In East Los Angeles he parked outside a cantina on a dark street of frame houses and machine shops. The rhythm of a mariachi issued from an unseen jukebox. He told me to wait in the car and was gone less than five minutes, returning to throw a small matchbox of marijuana in my lap. “It’s free,” he said. “The dude wants me to deal heroin for him. There’s a lot of dope fiends in El Monte.”
“Yeah, you’ll make a ten-dollar sale and get a ten-year sentence.”
“Yeah, the jivin’ motherfuckers give you more time for a cap of heroin than murder.”
We stopped to buy two cans of beer and a package of cigarette papers; then parked under
a street light and rolled the dark green flakes into half a dozen skinny cigarettes. We shared one, sucking the fumes deep, occasionally sipping beer. I’d smoked marijuana since my early teens—every day for a long time—but it came into prison so infrequently that this was like the first time, and I’ve always gotten higher than most persons from marijuana. It was always as if a partially opaque veil—the one of everyday reality—was lifted so I could see things more clearly: the same thing, but as it really was. Color was especially brighter, as if a dirty window had been washed clean. The neon had already entranced me; now it transfixed me as if super-naturally brilliant. Willy turned on a dashboard radio and the music, intricate piano jazz, was so simple to my perceptions that I could pick each note from the air—and almost see it. For no reason except that it bubbled in me, I began to giggle. The world was crystal clear.
“Man, you’re stoned,” Willy said.
“Goddam sure am …” but kept laughing. “It’s been a long time. This is like cherry kicks.”
“What gets me is this—we’ve been smokin’ pot in the ghetto all our lives, and it used to be the most terrible crime. You never got a break in court if you got busted. Now that all those sons and daughters of senators and shit are smokin’ grass and gettin’ busted they’re changin’ the laws. They didn’t give a fuck when it was us poor suckers.”

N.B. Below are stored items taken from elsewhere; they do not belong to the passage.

-- ==== Sys2Proof/Machine/Macsec.lean ====
section
/-! DEFINITION. Machine/Macsec.lean: the SecY of each port (R382-R386) and the writes of its registers (R393). -/

namespace Sys2Proof.Machine

open Sys2Proof

set_option cleanup.letToHave false

/-- Whether a port's suite uses extended packet numbering. -/
def State.xpn (s : State) (p : Nat) : Bool := decide (2 ≤ s.rd (F.CRY_SECY_CFG_SUITE p))

/-- The nonce: SCI and PN, or with XPN the salt combined with SSCI and PN (IEEE 802.1AE-2018; log entry 43). -/
def State.secNonce (s : State) (n : Nat) (sci : List Byte) (pn : Nat) (xpn : Bool) : Nat :=
  if xpn then
    beNat (leBytes (s.cx n Cx.xpnSalt) 12) ^^^ (s.cx n Cx.spi * 2 ^ 64 + pn)
  else beNat sci * 2 ^ 32 + pn

/-- The 16-byte SecTAG with explicit SCI: EtherType, TCI and AN, SL, low PN, SCI. -/
def secTag (an : Nat) (conf : Bool) (sl pn : Nat) (sci : List Byte) : List Byte :=
  beBytes 0x88E5 2 ++ [BitVec.ofNat 8 (0x20 + (if conf then 0x0C else 0) + an % 4), BitVec.ofNat 8 sl]
    ++ beBytes (pn % 2 ^ 32) 4 ++ sci

/-- The port's frame leaves nothing behind: cells are freed and the frame is dropped. -/
def State.secyDrop (s : State) (p : Nat) (f : TxFrame) : State :=
  ((s.setPrt p { s.prt1 p with tx := none }).freeCells f.q f.cells).txDropped f.pkt

/-- MACSEC_TX_FRAME: the frame the port is about to send is protected with the session of TX_AN (R378, R382, R385). -/
def execMacsecTxFrame (p : Nat) (s : State) : Out :=
  match (s.prt1 p).tx with
  | none => .next s
  | some f =>
    if f.secy = false then .next s
    else
      let an := s.rd (F.CRY_SECY_CFG_TX_AN p)
      let n := s.rd (F.CRY_SECY_TXSA_SESSION p an)
      if s.rdB (F.CRY_SECY_TXSA_IN_USE p an) = false ∨ s.cx n Cx.valid = 0 ∨ s.cx n Cx.kind ≠ kMacsecTx then
        .next ((s.err R.CRY_NO_SESSION_CNT).secyDrop p f)
      else if s.cry.cache.contains n = false then .next s
      else if s.cx n Cx.exhausted = 1 then .next ((s.err R.CRY_EXHAUSTED_CNT).secyDrop p f)
      else
        let (pn, s) := s.assignSeq n
        let l := f.pkt.data
        let conf := s.rdB (F.CRY_SECY_CFG_CONFIDENTIAL p)
        let sci := leBytes (s.reg (R.CRY_SECY_TXSCI p)).toNat 8
        let body := l.drop 12
        let tag := secTag an conf (if body.length < 48 then body.length else 0) pn sci
        let nonce := s.secNonce n sci pn (s.xpn p)
        let key := s.gcmKey n
        let ct := if conf then gcmXor key nonce 0 body else body
        let icv := if conf then gcmTag16 key nonce (l.take 12 ++ tag) ct else gcmTag16 key nonce (l.take 12 ++ tag ++ ct) []
        let s := (s.account n body.length).stat R.CRY_OUT_PKT_CNT
        .next (s.setPrt p { s.prt1 p with tx := some { f with secy := false,
                                                              pkt := { f.pkt with data := l.take 12 ++ tag ++ ct ++ icv } } })

/-- The receive association of an SCI and AN on a port: a session in use (R386, R393). -/
def State.rxSession (s : State) (p : Nat) (sci : Nat) (an : Nat) : Option Nat :=
  let sc := (List.range 32).find? (fun k => (s.reg (R.CRY_SECY_RXSC (32 * p + k))).toNat == sci
    && (List.range 4).any (fun a => s.rdB (F.CRY_SECY_RXSA_IN_USE (32 * p + k) a)))
  match sc with
  | none => none
  | some k =>
    let n := s.rd (F.CRY_SECY_RXSA_SESSION (32 * p + k) an)
    if s.rdB (F.CRY_SECY_RXSA_IN_USE (32 * p + k) an) ∧ s.cx n Cx.valid = 1 ∧ s.cx n Cx.kind = kMacsecRx then some n else none

/-- The packet number of a frame: with XPN its high half is that of the lowest acceptable PN, or one more when that PN's low
half has its top bit set and the received one has not (IEEE 802.1AE-2018; log entry 43). -/
def xpnRecover (low lowest : Nat) : Nat :=
  (lowest / 2 ^ 32 + (if bitOf lowest 31 && !bitOf low 31 then 1 else 0)) * 2 ^ 32 + low

/-- A received SecTAG: offset of the secured data, TCI and AN byte, SL, low PN, SCI as an RXSC register holds it. -/
def secTagOf (l : List Byte) (port : Nat) : Nat × Nat × Nat × Nat × Nat :=
  let tci := (l.getD 14 0).toNat
  let sci := if bitOf tci 5 then leNat ((l.drop 20).take 8) else leNat (((l.drop 6).take 6) ++ beBytes port 2)
  (if bitOf tci 5 then 28 else 20, tci, (l.getD 15 0).toNat, beNat ((l.drop 16).take 4), sci)

/-- Whether a SecTAG is malformed: V bit 1, E without C, SL not matching the length (R386). -/
def secBad (l : List Byte) (off tci sl : Nat) : Bool :=
  let body := l.length - off - 16
  bitOf tci 7 || (bitOf tci 3 && !bitOf tci 2) || decide (l.length < off + 16)
    || (if sl = 0 then decide (body < 48) else decide (48 ≤ sl) || !(sl == body || (l.length == 60 && decide (sl ≤ body))))

/-- Where the secured data of a frame end and its ICV begins. -/
def secStop (l : List Byte) (off sl : Nat) : Nat := if sl = 0 then l.length - 16 else off + sl

/-- A frame without its SecTAG and ICV: what Check mode passes of a frame that is not encrypted (log entry 43). -/
def secStrip (l : List Byte) (off sl : Nat) : List Byte := l.take 12 ++ (l.drop off).take (secStop l off sl - off)

/-- What becomes of a received frame at the SecY. -/
inductive SecFate where
  | pass (data : List Byte)
  | drop (count : Option Nat) (session : Option (Nat × (Nat × Nat)))
  | accept (n pn : Nat) (data : List Byte) (len : Nat)

/-- R386, row by row; a frame of an exhausted session is dropped (R378). -/
def State.secFate (s : State) (p : Nat) (l : List Byte) : SecFate :=
  let val := s.rd (F.CRY_SECY_CFG_VALIDATE p)
  if be16 l 12 ≠ 0x88E5 then (if val = 2 then .drop (some R.CRY_UNTAGGED_CNT) none else .pass l)
  else
    let (off, tci, sl, low, sci) := secTagOf l 1
    if val = 0 then .pass l
    else if secBad l off tci sl then .drop (some R.CRY_MALFORMED_CNT) none
    else
      let enc := bitOf tci 3
      let an := tci % 4
      match s.rxSession p sci an with
      | none => if val = 1 ∧ enc = false then .pass (secStrip l off sl) else .drop (if val = 2 then some R.CRY_NO_SESSION_CNT else none) none
      | some n =>
        let stop := secStop l off sl
        let body := (l.drop off).take (stop - off)
        let icv := (l.drop stop).take 16
        let top := s.cx n Cx.seq + 1
        let win := s.rd (F.CRY_SECY_CFG_REPLAY_WINDOW p)
        let lowest := if win < top then top - win else 1
        let pn := if s.xpn p then xpnRecover low lowest else low
        let key := s.gcmKey n
        let nonce := s.secNonce n (leBytes sci 8) pn (s.xpn p)
        let head := l.take off
        let good := if enc then gcmTag16 key nonce head body else gcmTag16 key nonce (head ++ body) []
        if s.cx n Cx.exhausted = 1 then .drop (some R.CRY_EXHAUSTED_CNT) none
        else if good ≠ icv then
          if val = 1 ∧ enc = false then .pass (secStrip l off sl) else .drop none (some (n, Cx.authFail))
        else if s.rdB (F.CRY_SECY_CFG_REPLAY_PROTECT p) ∧ pn < lowest then .drop none (some (n, Cx.replay))
        else .accept n pn (l.take 12 ++ (if enc then gcmXor key nonce 0 body else body)) body.length

/-- MACSEC_RX_FRAME: the SecY takes the oldest frame the port has received (R383, R386). -/
def execMacsecRxFrame (p : Nat) (s : State) : Out :=
  match (s.prt1 p).secyRx with
  | [] => .next s
  | f :: t =>
    let off := s.setPrt p { s.prt1 p with secyRx := t }
    match s.secFate p f.data with
    | .pass d => .next (off.portDeliver p { f with data := d })
    | .drop c w =>
      let s := match c with | some r => off.err r | none => off
      .next (match w with | some (n, x) => s.cxStick n x | none => s)
    | .accept n pn d len =>
      if s.cry.cache.contains n = false then .next s
      else
        let s := if off.cx n Cx.seq < pn then off.setCx n Cx.seq pn else off
        let s := ((s.softCheck n pn).account n len).stat R.CRY_IN_PKT_CNT
        .next (s.portDeliver p { f with data := d })

/-- Whether an association entry may name a session: device-owned and of the kind (R393). -/
def State.saOk (s : State) (v : Word) (kind : Nat) : Bool :=
  let n := bitsOf v.toNat 0 22
  bitOf v.toNat 22 == false || (s.cx n Cx.kind == kind && s.cx n Cx.owner == 0xFFF)

/-- A write of a SecY register (R393): `off` is its BAR 0 offset. Instances whose PTP protection changes follow (R114). -/
def State.secyWrite (s : State) (off : Nat) (v : Word) : State :=
  let o := off - R.CRY_STATUS
  let s :=
    if o < 0x2000 then
      let k := o % 0x40
      if k = 0 then s.setReg off (v &&& 0xFFFFFFFF000007FF)
      else if k = 8 then s.setReg off v
      else if s.saOk v kMacsecTx then s.setReg off (v &&& 0x7FFFFF) else s.err R.CRY_KIND_CNT
    else if (o - 0x2000) % 0x30 = 0 then s.setReg off v
    else if s.saOk v kMacsecRx then s.setReg off (v &&& 0x7FFFFF) else s.err R.CRY_KIND_CNT
  s.each (List.range 8) State.oneStepDown

/-- SECY_REGISTER_WRITE (R393). -/
def execSecyRegisterWrite (off : Nat) (v : Word) (s : State) : Out := .next (s.secyWrite off v)

end Sys2Proof.Machine
end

“That’s saying something—but we were out of step with the time.”
Willy started the motor and we cruised aimlessly, recalling other days. Soon his brother was mentioned, and Willy cursed him as a “dirty stool pigeon motherfucker—not my brother”. I doubted that Willy’s feelings were anywhere near so intense as his words (he was probably saddened), but he knew my feelings about stool pigeons and wanted to disassociate himself from his brother.
A lighted clock in a dry cleaner’s window gave the time as 11:40. Sleep was the farthest thing from my mind (fuck sleeping the first night out), yet tomorrow I had to see Rosenthal, find lodging, look for a job. I needed a chemical substitute for sleep.